2

I had the same error as in this question.

What is weird, is that it works (with the answer provided) in an ipython shell, but not in an ipython notebook. But it's related to the C() operator, because without it works (but not as an operator)

Same with that example :

import statsmodels.formula.api as smf
import numpy as np
import pandas


url = "http://vincentarelbundock.github.com/Rdatasets/csv/HistData/Guerry.csv"
df = pandas.read_csv(url)
df = df[['Lottery', 'Literacy', 'Wealth', 'Region']].dropna()
df.head()
mod = smf.ols(formula='Lottery ~ Literacy + Wealth + Region', data=df)
res = mod.fit()
print res.summary()

This works well, both in the ipython notebook and in the shell, and patsy treats Region as categorical variable because it's composed of strings.

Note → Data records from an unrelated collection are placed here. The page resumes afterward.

-- ==== Sys2Proof/Machine/Rom.lean ====
section
/-! DEFINITION. The constant ROM (R21): `SBOX` (R111), `FK` (R130), `CK` (R131). The spec supplies the values from general
knowledge and audits them by its one known-answer vector (R8; log 10, UNVERIFIED, unsafe). Every engine reads these
same constants (R121). -/

namespace Sys2Proof.Machine

/-- The rows of the table of R111, written as the spec writes them: row `r` holds the outputs for the inputs whose high hex
digit is `r`, leftmost byte first. -/
def sboxRows : Vector (BitVec 128) 16 :=
  #v[0xd690e9fecce13db716b614c228fb2c05, 0x2b679a762abe04c3aa44132649860699,
     0x9c4250f491ef987a33540b43edcfac62, 0xe4b31ca9c908e89580df94fa758f3fa6,
     0x4707a7fcf37317ba83593c19e6854fa8, 0x686b81b27164da8bf8eb0f4b70569d35,
     0x1e240e5e6358d1a225227c3b01217887, 0xd40046579fd327524c3602e7a0c4c89e,
     0xeabf8ad240c738b5a3f7f2cef96115a1, 0xe0ae5da49b341a55ad933230f58cb1e3,
     0x1df6e22e8266ca60c02923ab0d534e6f, 0xd5db3745defd8e2f03ff6a726d6c5b51,
     0x8d1baf92bbddbc7f11d95c411f105ad8, 0x0ac13188a5cd7bbd2d74d012b8e5b4b0,
     0x8969974a0c96777e65b9f109c56ec684, 0x18f07dec3adc4d2079ee5f3ed7cb3948]

/-- `SBOX` (R111): row by the high hex digit of the input byte, column by the low one; column 0 is leftmost. -/
def sbox (v : Byte) : Byte :=
  let row := sboxRows[(v.extractLsb' 4 4).toFin]
  row.extractLsb' (8 * (15 - (v.extractLsb' 0 4).toNat)) 8

/-- `FK[0..3]` (R130). -/
def fk : Vector Word 4 := #v[0xa3b1bac6, 0x56aa3350, 0x677d9197, 0xb27022dc]

/-- `CK[0..31]` (R131). -/
def ck : Vector Word 32 :=
  #v[0x00070e15, 0x1c232a31, 0x383f464d, 0x545b6269, 0x70777e85, 0x8c939aa1, 0xa8afb6bd, 0xc4cbd2d9,
     0xe0e7eef5, 0xfc030a11, 0x181f262d, 0x343b4249, 0x50575e65, 0x6c737a81, 0x888f969d, 0xa4abb2b9,
     0xc0c7ced5, 0xdce3eaf1, 0xf8ff060d, 0x141b2229, 0x30373e45, 0x4c535a61, 0x686f767d, 0x848b9299,
     0xa0a7aeb5, 0xbcc3cad1, 0xd8dfe6ed, 0xf4fb0209, 0x10171e25, 0x2c333a41, 0x484f565d, 0x646b7279]

end Sys2Proof.Machine
end

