-- ==== Sys2Proof/Laws/PerInstr.lean ====
section
/-! SUPPORT. A statement about every command, one lemma per constructor: its word matches its own row of the opcode table
(R89). -/

namespace Sys2Proof.Laws.EncodesItsRow

/-- The word of a well-formed command matches the row of R89 that has its mnemonic. -/
def Statement (i : Instr) : Prop :=
  i.WellFormed → ∃ row ∈ opcodeRows, row.mnemonic = i.mnemonic ∧ row.matchesWord (encode i)

/-- The fields the mask of the crypt rows keeps: whatever `DP`, `SP` and `CTX` are, only `ENG` and `OP` are left. -/
theorem pack_crypt_mask : ∀ eng ∈ [0#2, 1#2, 2#2], ∀ op ∈ [2#4, 3#4, 4#4, 5#4], ∀ (dp sp : Bool) (x : BitVec 8),
    (0#14 ++ BitVec.ofBool dp ++ BitVec.ofBool sp ++ x ++ 0#2 ++ eng ++ op) &&& 0xFFFC00FF =
      packCommand false false 0 eng op := by
  decide +kernel

/-- The mask of the row `KEYEXP` keeps `DP` as well, which is 0. -/
theorem pack_keyexp_mask : ∀ (sp : Bool) (x : BitVec 8),
    (0#14 ++ BitVec.ofBool false ++ BitVec.ofBool sp ++ x ++ 0#2 ++ 0#2 ++ 1#4) &&& 0xFFFE00FF =
      packCommand false false 0 0 1 := by
  decide +kernel

theorem keyexp (sp : Bool) (c : Nat) : Statement (.keyexp sp c) := fun _ =>
  ⟨opcodeRows[0], by simp [opcodeRows], rfl, (pack_keyexp_mask sp _).trans (by decide)⟩

theorem enc1Ref (dp sp : Bool) (c : Nat) : Statement (.enc1Ref dp sp c) := fun _ =>
  ⟨opcodeRows[1], by simp [opcodeRows], rfl, (pack_crypt_mask _ (by decide) _ (by decide) dp sp _).trans (by decide)⟩

theorem enc1Tab (dp sp : Bool) (c : Nat) : Statement (.enc1Tab dp sp c) := fun _ =>
  ⟨opcodeRows[2], by simp [opcodeRows], rfl, (pack_crypt_mask _ (by decide) _ (by decide) dp sp _).trans (by decide)⟩

theorem enc1Bat (dp sp : Bool) (c : Nat) : Statement (.enc1Bat dp sp c) := fun _ =>
  ⟨opcodeRows[3], by simp [opcodeRows], rfl, (pack_crypt_mask _ (by decide) _ (by decide) dp sp _).trans (by decide)⟩

theorem dec1Ref (dp sp : Bool) (c : Nat) : Statement (.dec1Ref dp sp c) := fun _ =>
  ⟨opcodeRows[4], by simp [opcodeRows], rfl, (pack_crypt_mask _ (by decide) _ (by decide) dp sp _).trans (by decide)⟩

theorem dec1Tab (dp sp : Bool) (c : Nat) : Statement (.dec1Tab dp sp c) := fun _ =>
  ⟨opcodeRows[5], by simp [opcodeRows], rfl, (pack_crypt_mask _ (by decide) _ (by decide) dp sp _).trans (by decide)⟩

theorem dec1Bat (dp sp : Bool) (c : Nat) : Statement (.dec1Bat dp sp c) := fun _ =>
  ⟨opcodeRows[6], by simp [opcodeRows], rfl, (pack_crypt_mask _ (by decide) _ (by decide) dp sp _).trans (by decide)⟩

theorem encnRef (dp sp : Bool) (c : Nat) : Statement (.encnRef dp sp c) := fun _ =>
  ⟨opcodeRows[7], by simp [opcodeRows], rfl, (pack_crypt_mask _ (by decide) _ (by decide) dp sp _).trans (by decide)⟩

theorem encnTab (dp sp : Bool) (c : Nat) : Statement (.encnTab dp sp c) := fun _ =>
  ⟨opcodeRows[8], by simp [opcodeRows], rfl, (pack_crypt_mask _ (by decide) _ (by decide) dp sp _).trans (by decide)⟩

theorem encnBat (dp sp : Bool) (c : Nat) : Statement (.encnBat dp sp c) := fun _ =>
  ⟨opcodeRows[9], by simp [opcodeRows], rfl, (pack_crypt_mask _ (by decide) _ (by decide) dp sp _).trans (by decide)⟩

theorem decnRef (dp sp : Bool) (c : Nat) : Statement (.decnRef dp sp c) := fun _ =>
  ⟨opcodeRows[10], by simp [opcodeRows], rfl, (pack_crypt_mask _ (by decide) _ (by decide) dp sp _).trans (by decide)⟩

theorem decnTab (dp sp : Bool) (c : Nat) : Statement (.decnTab dp sp c) := fun _ =>
  ⟨opcodeRows[11], by simp [opcodeRows], rfl, (pack_crypt_mask _ (by decide) _ (by decide) dp sp _).trans (by decide)⟩

theorem decnBat (dp sp : Bool) (c : Nat) : Statement (.decnBat dp sp c) := fun _ =>
  ⟨opcodeRows[12], by simp [opcodeRows], rfl, (pack_crypt_mask _ (by decide) _ (by decide) dp sp _).trans (by decide)⟩

end Sys2Proof.Laws.EncodesItsRow
end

but if I try this (as in the tutorial) :

res = smf.ols(formula='Lottery ~ Literacy + Wealth + C(Region)', data=df).fit()

I got an error in the ipython notebook:

TypeError: 'Series' object is not callable

Note that both in the notebook and in the shell statsmodels and patsy are the same versions (0.5.0 and 0.3.0 respectively)

Do you have the same error ?

Community
  • 1
  • 1
jrjc
  • 21,103
  • 9
  • 64
  • 78
  • I don't get any error, neither with patsy 0.2.1 nor with patsy 0.3. I'm using statsmodels development version, but I don't think there are any statsmodels related changes. The pandas versions I used are 0.12 and 0.14.1dev. – Josef Oct 06 '14 at 15:10
  • @user333700 : You don't get the error in the ipython notebook ? Do you have any idea on how to fix this from my side if it's not a bug ? – jrjc Oct 06 '14 at 16:45
  • No error in the notebook. (In the notebook I only have pandas 0.12, but both patsy versions.) I don't have much idea about how to fix it since I have no suspect about what might be wrong. Try to look at the details of the traceback and check where there might be a `C` series defined. Do you have many automatic imports that might interfere? – Josef Oct 06 '14 at 23:49
  • @user333700 : So actually it was because I had a variable in my namespace called `C`, but not in the DataFrame. Thanks for your help – jrjc Oct 07 '14 at 12:28

1 Answers1

2

I eventually found the problem.

It is because there was a variable called C that I used way earlier in the notebook. What is surprising though, is that it was not a column of the df I used.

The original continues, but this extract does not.